Contact information
I work at PPS under the supervision of Thomas Ehrhard and Pierre-Louis Curien.
- Mind the change of domain name.
Research activities
I study the correspondence between proofs and programmes, at the interface between proof theory in mathematical logic, and the semantics of programming languages in theoretical computer science.
My path led me to study the contributions of linear logic, and in particular of Girard's analysis of the notion of polarity, to this correspondence. Polarisation contributes to the understanding of:
- the computational contents of proofs through the classical realisability of Krivine,
- double-negation translations,
- the semantics of higher-order programming languages.

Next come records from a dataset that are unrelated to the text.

-- ==== Sys2Proof/WellFormed.lean ====
section
/-! DEFINITION. When a command's operands fit the fields of its format (30_encoding.md R61, R64). -/

namespace Sys2Proof

/-- The number operands fit their fields: `klen` is 0..31 (R61), `idx` is 0 .. 2^29 - 1 (R64). -/
def Instr.wellFormed : Instr → Bool
  | .loadkey _ klen _ => decide (klen < 32)
  | .step _ => true
  | .rdinit => true
  | .rdtrace idx => decide (idx < 2 ^ 29)
  | .rdstat => true

end Sys2Proof
end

The hypothesis of polarisation
Intuitionism already made the practical distinction between negative connectives (∀,⇒...) and positive connectives (∨,∃...). Polarisation gives a status to these polarities by claiming they live in different worlds from the point of view of computation. Understanding how the two worlds communicate then allows us to throw light on various phenomena related to polarities.
Classical realisability
The paper “Focalisation and classical realisability” illustrates the above point of view by extending Krivine's classical realisability to Girard's polarised classical logic LC: in addition to negatives that live in the polar of a set of stacks, positives live in the bipolar of a set of values. The explicit polarities of LC simplify the theory on various aspects, thanks to a sharper control on constructivity properties.
CPS translations
Polarisation also has a role in the understanding of continuation-passing style (CPS) translations: polarities can be used to distinguish continuations on whether they are meant to be passed or meant to be applied. This way polarities distinguish in the source language expressions that are strict from ones that are lazy.

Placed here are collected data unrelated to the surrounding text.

-- ==== Sys2Proof/Machine/Operands.lean ====
section
/-! DEFINITION. Bit sequences in words: reading a bit, `pack` and `unpack`, the key operand, ST23, the packed StepRecord
and the response word (00_scope.md R10, R11; 20_memory.md R43; 30_encoding.md R67 to R73). -/

namespace Sys2Proof.Machine

/-- `r[i]`, the bit of sequence index `i`: index 0 is the most significant bit (R10, R11, R13). -/
def bit {n : Nat} (r : BitVec n) (i : Nat) : Bit := r.getMsbD i

/-- `pack` of the sequence `f 0, f 1, …, f (n-1)`: `f 0` is the most significant bit (R11). -/
def packFn : (n : Nat) → (Nat → Bit) → BitVec n
  | 0, _ => 0#0
  | n + 1, f => BitVec.cons (f 0) (packFn n (fun i => f (i + 1)))

/-- `unpack_n`: the sequence of the bits of a word, most significant first (R11). -/
def unpack {n : Nat} (w : BitVec n) : List Bit := (List.range n).map (bit w)

/-- A bit as a symbol of a key (R90: a symbol is a bit iff it is 0 or 1). -/
def symbol (b : Bit) : Nat := if b then 1 else 0

/-- `unpack_23(key)` as the symbols handed to `load_key` (R67, R93). -/
def unpackKey (key : BitVec 23) : List Nat := (unpack key).map symbol

/-- `ST23 = pack(X ++ Y ++ Z)` (R43). -/
def st23 (S : CipherState) : BitVec 23 := (S.x ++ S.y ++ S.z : BitVec (6 + 8 + 9))

/-- The packed StepRecord `SR`, 56 bits, fields from the most significant end (R73). -/
def packRecord (r : StepRecord) : Payload :=
  (BitVec.ofBool r.cx ++ BitVec.ofBool r.cy ++ BitVec.ofBool r.cz ++ BitVec.ofBool r.m
    ++ BitVec.ofBool r.rx ++ BitVec.ofBool r.ry ++ BitVec.ofBool r.rz
    ++ st23 r.pre ++ st23 r.post
    ++ BitVec.ofBool r.s ++ BitVec.ofBool r.d ++ BitVec.ofBool r.o
    : BitVec (1 + 1 + 1 + 1 + 1 + 1 + 1 + 23 + 23 + 1 + 1 + 1))

/-- The errors of R171. -/
inductive EngineError where
  | invalidKeyLength
  /-- Function level only (R94, R187). -/
  | invalidBitValue
  /-- The external codec only (R163, R188). -/
  | invalidDataLength
  /-- The external codec only (R163, R188). -/
  | invalidCharacter
  | noKeyLoaded
  | traceUnavailable
  | illegalCommand
  deriving DecidableEq, Repr

/-- `OK` is code 0 (R70). -/
def okCode : BitVec 3 := 0

/-- The status code of an error (R70, R171). -/
def errorCode : EngineError → BitVec 3
  | .invalidKeyLength => 1
  | .invalidBitValue => 2
  | .invalidDataLength => 3
  | .invalidCharacter => 4
  | .noKeyLoaded => 5
  | .traceUnavailable => 6
  | .illegalCommand => 7

/-- `respond(status, payload)` as a word (R69, R72). -/
def respondWord (status : BitVec 3) (payload : Payload) : RspWord :=
  (status ++ 0#5 ++ payload : BitVec (3 + 5 + 56))

/-- An error response is `respond(code, 0)` (R72). -/
def errorWord (e : EngineError) : RspWord := respondWord (errorCode e) 0

/-- The fields of a response word (R69). -/
def rspStatus (r : RspWord) : BitVec 3 := r.extractLsb' 61 3
def rspPayload (r : RspWord) : Payload := r.extractLsb' 0 56

end Sys2Proof.Machine
end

Based on this interpretation, I describe in “From delimited CPS to polarisation” how polarities (and linear logic) help understand various CPS translations for calculi with delimited control operators that appeared in the literature.
System L
One of the main technical aspects of my work is the use of a practical term syntax for polarised classical logic which is inspired by Curien and Herbelin's “mu mu-tilde” calculus (or system “L”). We believe that system L is a canonical notation for sequent calculus. (See e.g. “The duality of computation under focus”.)
In addition, my design goal with the “focalising” variant was to have a tool for the thought that expresses the more properties of the semantics in the fewest possible symbols and equations. This is possible because system L emphasizes the interactive aspects of computation over the usual functional aspects of languages.
My current goal is to further show how contributions from denotational semantics and functional programming help investigate the proofs-as-programs correspondence.